Se preferisci l’aroma della legna a parità di temperatura, il discorso non cambia molto: anche l’Ooni Karu 16 raggiunge circa 500 °C, con un preriscaldo leggermente più lungo (20-30 minuti) legato alla gestione della brace. Per una panoramica completa dei modelli a gas guarda la nostra guida ai migliori forni pizza a gas, oppure il confronto diretto gas o legna se sei ancora indeciso tra i due. Per la classifica generale guarda anche il nostro miglior forno per pizza.
Come avvicinarti alla temperatura giusta anche senza un forno dedicato
- Usa la modalità più calda disponibile: statico al massimo o, se il tuo forno ce l’ha, la funzione pizza dedicata, che spesso combina resistenza inferiore e ventilazione.
- Preriscalda a lungo: una pietra refrattaria o un acciaio per pizza impiegano 30-45 minuti per accumulare abbastanza calore da compensare la minore temperatura dell’aria. Trovi il confronto tra i materiali nella nostra guida alla pietra refrattaria per pizza.

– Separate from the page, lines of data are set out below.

/-- What an offer does to the phase and the cursor (R140, R141). -/
theorem engineEmit_sequencing (k : Fin 18) (s : State) :
    if k.val = 17 ∨ (s.tx.push s.cfg.txSlots s.buf[k] = none ∧ s.cfg.txFullPolicy = .abortRest) then
      (engineEmit k s).phase = .run ∧ (engineEmit k s).Idle
    else (engineEmit k s).phase = .emit (k + 1) ∧ (engineEmit k s).started = s.started ∧
      (engineEmit k s).idx = s.idx := by
  rcases engineEmit_cases k s with ⟨tx, hpush, e⟩ | ⟨-, hpolicy, e⟩ | ⟨hpush, hpolicy, e⟩ <;> rw [e]
  · simp only [hpush, reduceCtorEq, false_and, or_false]
    exact nextEmit_sequencing k (s.setTx tx)
  · simp only [hpolicy, reduceCtorEq, and_false, or_false]
    exact nextEmit_sequencing k (s.record _)
  · rw [if_pos (.inr ⟨hpush, hpolicy⟩)]
    exact ⟨rfl, rfl, rfl⟩

/-- Settles O34: in EMIT(k) the engine's step is the offer of byte k. -/
theorem emitOffersOneByte : Obligations.EmitOffersOneByte := by
  intro s u k hn hp
  obtain ⟨hcfg, hbuf, hhead, hrx, hreply, hdraws, hcalls⟩ := engineEmit_emitKeeps k u
  exact ⟨engineEmit k u, step_of_engine_emit hn hp, engineEmit_offer k u, engineEmit_sequencing k u, hcfg, hbuf,
    hhead, hrx, hreply, engineEmit_turns k u, hdraws, hcalls⟩

/-! ### Where a response stands -/

/-- Byte m of the response is offered next; at 18 the response has ended, in RUN and IDLE. -/
def State.AtByte (s : State) (m : Nat) : Prop :=
  if h : m < 18 then s.phase = .emit ⟨m, h⟩ else s.phase = .run ∧ s.Idle

theorem atByte_iff_emit {m : Nat} (h : m < 18) : s.AtByte m ↔ s.phase = .emit ⟨m, h⟩ := by
  simp only [State.AtByte, dif_pos h]

theorem atByte_eighteen_iff : s.AtByte 18 ↔ s.phase = .run ∧ s.Idle :=
  Iff.rfl

theorem nextEmit_atByte (k : Fin 18) (s : State) : (nextEmit k s).AtByte (k.val + 1) := by
  unfold nextEmit
  split
  next h => exact (atByte_iff_emit h).mpr rfl
  next h =>
    have hlast : k.val + 1 = 18 := by omega
    rw [hlast]
    exact atByte_eighteen_iff.mpr ⟨rfl, rfl, rfl⟩

/-! ### The room in TX -/

theorem txRoom_eq_zero_iff (h : s.Inv) :
    s.txRoom = 0 ↔ s.tx.occupancy s.cfg.txSlots = s.cfg.txSlots - 1 := by
  have hle := Channel.occupancy_le_pred h.tx
  unfold State.txRoom
  omega

/-- Without room every push to TX is Full (R90, R92). -/
theorem push_of_txRoom_eq_zero (h : s.Inv) (hroom : s.txRoom = 0) (b : Byte) :
    s.tx.push s.cfg.txSlots b = none :=
  push_full ((Channel.occupancy_eq_pred_iff h.tx).mp ((txRoom_eq_zero_iff h).mp hroom))

/-- A push to TX takes one place of its room. -/
theorem txRoom_of_push {b : Byte} {tx : Channel} (h : s.Inv) (hp : s.tx.push s.cfg.txSlots b = some tx)
    (hcfg : t.cfg = s.cfg) (htx : t.tx = tx) : s.txRoom = t.txRoom + 1 := by
  have hocc := Channel.occupancy_push h.tx (txSlots_le h.legal) hp
  have hle := Channel.occupancy_le_pred (h.tx.push (txSlots_le h.legal) hp)
  unfold State.txRoom
  rw [hcfg, htx]
  omega

/-! ### Runs -/

theorem run_one (h : step s = .next t) : core.run 1 s = .next t :=
  run_succ h

theorem run_add {i j : Nat} (h : core.run i s = .next t) : core.run (i + j) s = core.run j t := by
  induction i generalizing s with
  | zero => cases h; rw [Nat.zero_add]
  | succ i ih =>
    obtain ⟨v, hstep⟩ := everyStateHasANextState s
    rw [run_succ hstep] at h
    rw [Nat.succ_add, run_succ hstep, ih h]

theorem run_inv {i : Nat} (h : s.Inv) (hrun : core.run i s = .next t) : t.Inv := by
  induction i generalizing s with
  | zero => cases hrun; exact h
  | succ i ih =>
    obtain ⟨v, hstep⟩ := everyStateHasANextState s
    rw [run_succ hstep] at hrun
    exact ih (step_inv h hstep) hrun

/-! ### Offers that TX takes -/

/-- From s to t the engine queued j bytes of the response, from byte m on, and did nothing else. -/
structure State.Queues (s : State) (m j : Nat) (t : State) : Prop where
  atByte   : t.AtByte (m + j)
  contents : t.tx.contents s.cfg.txSlots = s.tx.contents s.cfg.txSlots ++ (s.buf.toList.drop m).take j
  room     : s.txRoom = t.txRoom + j
  trace    : t.trace = s.trace
  keeps    : s.EmitKeeps t

theorem State.Queues.refl {m : Nat} (h : s.AtByte m) : s.Queues m 0 s :=
  ⟨h, by simp, rfl, rfl, .refl s⟩

theorem State.Queues.trans {m i j : Nat} (h : s.Queues m i t) (h' : t.Queues (m + i) j u) :
    s.Queues m (i + j) u := by
  obtain ⟨-, hcontents, hroom, htrace, hkeeps⟩ := h
  obtain ⟨hat, hcontents', hroom', htrace', hkeeps'⟩ := h'
  rw [hkeeps.cfg, hkeeps.buf] at hcontents'
  refine ⟨?_, ?_, by omega, htrace'.trans htrace, hkeeps.trans hkeeps'⟩
  · rwa [← Nat.add_assoc]
  · rw [hcontents', hcontents, List.append_assoc, List.take_add, List.drop_drop]

/-- An offer to a TX with room queues its byte. -/
theorem step_queues {rest : List Turn} {m : Nat} (h : s.Inv) (hm : m < 18) (hat : s.AtByte m)
    (hroom : 0 < s.txRoom) (hturns : s.turns = .engine :: rest) :
    ∃ t : State, step s = .next t ∧ t.turns = rest ∧ s.Queues m 1 t := by
  have hp : s.phase = .emit ⟨m, hm⟩ := (atByte_iff_emit hm).mp hat
  rcases Channel.push_cases h.tx (txSlots_le h.legal) s.buf[m] with ⟨hfull, -⟩ | ⟨-, tx, hpush, -, hcontents⟩
  · exact absurd ((txRoom_eq_zero_iff h).mpr hfull) (Nat.ne_of_gt hroom)
  · have htx : (nextEmit ⟨m, hm⟩ ((s.setTurns rest).setTx tx)).tx = tx := (nextEmit_keepsPorts _ _).tx
    refine ⟨nextEmit ⟨m, hm⟩ ((s.setTurns rest).setTx tx), ?_, nextEmit_turns _ _, nextEmit_atByte _ _, ?_,
      txRoom_of_push h hpush (nextEmit_cfg _ _) htx, nextEmit_trace _ _, ?_⟩
    · rw [step_engine_emit hturns hp, engineEmit_of_push (k := ⟨m, hm⟩) (s := s.setTurns rest) hpush]
    · rw [htx, hcontents, List.drop_eq_getElem_cons (by simpa using hm), List.take_succ_cons, List.take_zero,
        Vector.getElem_toList]
    · exact State.EmitKeeps.nextEmit ⟨rfl, rfl, rfl, rfl, rfl, rfl, rfl⟩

- Posiziona la pizza in basso: più vicino alla resistenza inferiore, dove il calore è più diretto sul fondo.
- Non aprire il forno: ogni apertura fa perdere calore prezioso proprio nei minuti in cui serve di più.
- Valuta un forno dedicato solo se cuoci spesso: se fai pizza una volta al mese, gli accorgimenti sopra bastano; se lo fai ogni settimana, la differenza di un forno da 400-500 °C si sente eccome.
Conclusione
Per una vera pizza napoletana servono 430-480 °C secondo il disciplinare STG, una temperatura che il forno di casa non può raggiungere. Se vuoi restare con quello che hai, pietra refrattaria e preriscaldo lungo restano i trucchi più efficaci. Se invece vuoi il salto di qualità vero, un forno dedicato come il G3 Ferrari Napoletana (entry level, ~400 °C) o l’Effeuno P134H e l’Ooni Koda 16 (fascia alta, ~500 °C) sono le opzioni da considerare, in base al budget che hai a disposizione.